Source: “Short Sales: Dispelling the Myths,” Freddie Mac (Jan. 13, 2014)

Friday, January 10, 2014

New Mortgage Rules Roll-Out, What Will Be The Impact?

New mortgage rules take effect Friday that set out to protect borrowers against risky lending practices. One of the biggest changes is that borrowers will likely need to show more proof that they can actually afford the mortgage they’re applying for.

Here are two main terms to know from the new rules:

“Ability-to-repay” rule: Mortgage lenders must ensure borrowers can actually afford their loans over the long term. Applicants’ income, assets, savings, and debt against their monthly house payments will be more closely scrutinized. Borrowers likely will need to produce “even more tax records, pay stubs, and bank and investment account information,” USA Today reports.

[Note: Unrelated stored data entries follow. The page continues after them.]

/-- In a sound session the bits of a raw byte are eight neighbouring pixels of its row (R65, R67). -/
theorem State.SessionOk.rawByteIndex_pixelBit (hs : s.SessionOk) (ho : s.session = true) (hy : y < s.geom.gridH)
    (hb : 8 * b < s.geom.gridAW) (t : Nat) :
    8 * s.rawByteIndex ((s.geom.gridH - 1 - y) * (s.geom.gridAW / 8) + b) + t = s.pixelBit (8 * b + t) y := by
  have haw : 8 * (s.geom.gridAW / 8) = s.geom.gridAW := by
    rw [hs.geom ho]
    exact s.snap.eight_mul_gridAW_div
  calc 8 * s.rawByteIndex ((s.geom.gridH - 1 - y) * (s.geom.gridAW / 8) + b) + t
      = 8 * (y * (s.geom.gridAW / 8) + b) + t := by rw [State.rawByteIndex_row hy (by omega)]
    _ = y * (8 * (s.geom.gridAW / 8)) + (8 * b + t) := by ring
    _ = s.pixelBit (8 * b + t) y := by rw [haw, State.pixelBit]

end Sys2Proof.Machine
end

section
/-! The pixel grid's commands `PX.SET`, `PX.CLR`, `PX.GET` and `GRID.RAWB` (R191 to R194). -/

namespace Sys2Proof.Machine

/-- Settles O48: the two commands have one rule, which makes the three tests and writes the pixel's bit. -/
theorem pxSetAndClrWriteOnePixel : Obligations.PxSetAndClrWriteOnePixel := by
  refine ⟨fun s x y c v hr hc => ?_, fun _ _ => rfl, fun _ _ => rfl⟩
  have hrule := ownRule_pxPut hc s
  refine ⟨fun hg hx hy => ?_, fun hg => ?_, fun hg hx => ?_, fun hg hx hy => ?_⟩
  · exact ⟨_, hr.exec_next_of_ownRule (hrule.trans (needPixel_pos hg hx hy)), rfl,
      fbBit_fbSetBit s.fb (s.pixelBit x y) v⟩
  · exact hr.exec_error (hrule.trans (needPixel_neg_grid hg))
  · exact hr.exec_error (hrule.trans (needPixel_neg_x hg hx))
  · exact hr.exec_error (hrule.trans (needPixel_neg_y hg hx hy))

/-- Settles O49: the same three tests, and a response of the pixel's bit. -/
theorem pxGetRespondsThePixel : Obligations.PxGetRespondsThePixel := by
  refine ⟨fun s x y hr => ⟨fun hg hx hy => ?_, fun hg => ?_, fun hg hx => ?_, fun hg hx hy => ?_⟩, fun _ _ => rfl⟩
  · rw [← s.respondBit_eq]
    exact hr.exec_ok (i := .pxGet x y) ⟨hg, hx, hy⟩
  · exact hr.exec_error (needPixel_neg_grid hg)
  · exact hr.exec_error (needPixel_neg_x hg hx)
  · exact hr.exec_error (needPixel_neg_y hg hx hy)

/-- Settles O50: the response is the frame memory's byte at the raw byte's place, whose bits are eight pixels of one
row. -/
theorem rawBytesRunFromTheBottomRow : Obligations.RawBytesRunFromTheBottomRow := by
  refine ⟨fun s r hr => ⟨fun hg hlt => ?_, fun hg => ?_, fun hg hle => ?_⟩, fun _ => rfl⟩
  · obtain ⟨hbyte, hbits⟩ := testBit_extractByte (fbBit s.fb) (s.rawByteIndex r)
    refine ⟨_, hr.exec_ok (i := .gridRawb r) ⟨hg, hlt⟩, hbyte, hbits, ?_⟩
    rintro hinv y b t hy hb ht rfl
    exact (hbits t ht).trans (congrArg (fbBit s.fb) (hinv.session.rawByteIndex_pixelBit hr.2 hy hb t))
  · exact hr.exec_error (needGrid_neg hg)
  · exact hr.exec_error (needGrid_needIndex_neg hg hle)

end Sys2Proof.Machine
end

section
/-! SUPPORT. Pattern loads and row indicators (R210 to R217): what the three loads have in common, and the bounds that make
an indicator an index of the pattern table. -/

namespace Sys2Proof.Machine

variable {s : State} {i : Instr} {p : Pattern} {S : Snapshot} {fbWords row : Nat}

/-- The command's tests pass and its operation loads the pattern (R211 to R213). -/
def State.Loads (s : State) (i : Instr) (p : Pattern) : Prop :=
  testsPass i s ∧ operation i s = s.setPb (loadPattern p)

theorem State.loads_patLd (s : State) {c v : Nat} (hc : c ≤ 2) (hv : v ≤ 928) : s.Loads (.patLd c v) (s.patAt c v) :=
  ⟨⟨hc, hv⟩, rfl⟩

theorem State.loads_patStart (s : State) : s.Loads .patStart s.inst.startPattern := ⟨trivial, rfl⟩

theorem State.loads_patStop (s : State) : s.Loads .patStop s.inst.stopPattern := ⟨trivial, rfl⟩

theorem State.ready.exec_load (hr : s.ready) (h : s.Loads i p) : exec i s = .next (s.setPb (loadPattern p)) :=
  h.2 ▸ hr.exec_ok h.1

/-! The indicators of a legal snapshot (R214, R215). -/

theorem Snapshot.Legal.x1_le (h : S.Legal fbWords) : S.x1 ≤ 29 := by
  have := h.rows
  unfold Snapshot.x1
  omega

Qualified Mortgage: Borrowers who meet the ability-to-repay requirements will likely be eligible for a QM. QM loans must meet at least some of the following guidelines: They cannot contain risky features, such as terms that exceed 30 years or interest-only payments; carry more than 3 percent in upfront points and fees for loans above $100,000; or push a borrowers’ total debt above 43 percent of their monthly income unless the loan qualifies to be backed by Fannie Mae, Freddie Mac, the FHA, or a small lender.

Lenders can still issue loans outside of the QM guidelines, but lenders will have to do so realizing they’ll have less protections against future lawsuits.

The Consumer Financial Protection Bureau estimates that about 92 percent of mortgages currently meet QM requirements.

Still, the real estate and mortgage industry, the CFPB, and others will watch implementation of the new rules closely to determine whether they make it more difficult for borrowers to qualify for mortgages.

The new rules may make it more difficult for borrowers who have fluctuating incomes or self-employed individuals to validate their incomes, according to Goldman Sachs. The 43 percent debt standard also may prove a hurdle for some borrowers who find they can’t qualify for the loan they need to buy the house they want, and some borrowers may find they need larger down payments to keep within that 43 percent rule.

The new rules may also cause some delays in lending, at least initially, says Keith Gumbinger, mortgage expert with HSH Associates.

"It'll be a muddy mess until the rules settle in," Gumbinger says.